> Work instruction:
Using the records below, filter for lines that contain the string "fields" and copy them out.

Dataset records
== Segment start ==
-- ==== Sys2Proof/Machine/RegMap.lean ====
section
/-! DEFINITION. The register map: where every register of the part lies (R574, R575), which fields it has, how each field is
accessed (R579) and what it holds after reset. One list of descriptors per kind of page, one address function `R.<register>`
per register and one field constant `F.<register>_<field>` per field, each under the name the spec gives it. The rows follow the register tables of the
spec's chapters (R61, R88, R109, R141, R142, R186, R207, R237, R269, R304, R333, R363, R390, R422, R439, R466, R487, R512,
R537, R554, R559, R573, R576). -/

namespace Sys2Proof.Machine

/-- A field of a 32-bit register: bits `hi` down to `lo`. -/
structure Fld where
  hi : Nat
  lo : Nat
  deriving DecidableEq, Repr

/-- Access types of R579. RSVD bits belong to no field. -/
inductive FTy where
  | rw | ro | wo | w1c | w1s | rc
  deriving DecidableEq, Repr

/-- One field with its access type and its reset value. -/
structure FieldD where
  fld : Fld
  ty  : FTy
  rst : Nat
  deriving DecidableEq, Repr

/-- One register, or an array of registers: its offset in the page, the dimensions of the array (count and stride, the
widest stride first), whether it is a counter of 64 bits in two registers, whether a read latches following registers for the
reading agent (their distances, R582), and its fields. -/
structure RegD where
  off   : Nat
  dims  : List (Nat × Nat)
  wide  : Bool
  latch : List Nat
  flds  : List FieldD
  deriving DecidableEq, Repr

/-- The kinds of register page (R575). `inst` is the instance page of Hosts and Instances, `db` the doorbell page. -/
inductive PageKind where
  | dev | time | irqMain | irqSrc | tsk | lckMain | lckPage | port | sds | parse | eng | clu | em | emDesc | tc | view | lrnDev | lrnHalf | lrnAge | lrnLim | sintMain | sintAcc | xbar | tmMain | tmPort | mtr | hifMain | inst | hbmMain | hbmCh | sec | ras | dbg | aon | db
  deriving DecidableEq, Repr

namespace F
== Segment end ==
> Finished task:
/-! DEFINITION. The register map: where every register of the part lies (R574, R575), which fields it has, how each field is
reading agent (their distances, R582), and its fields. -/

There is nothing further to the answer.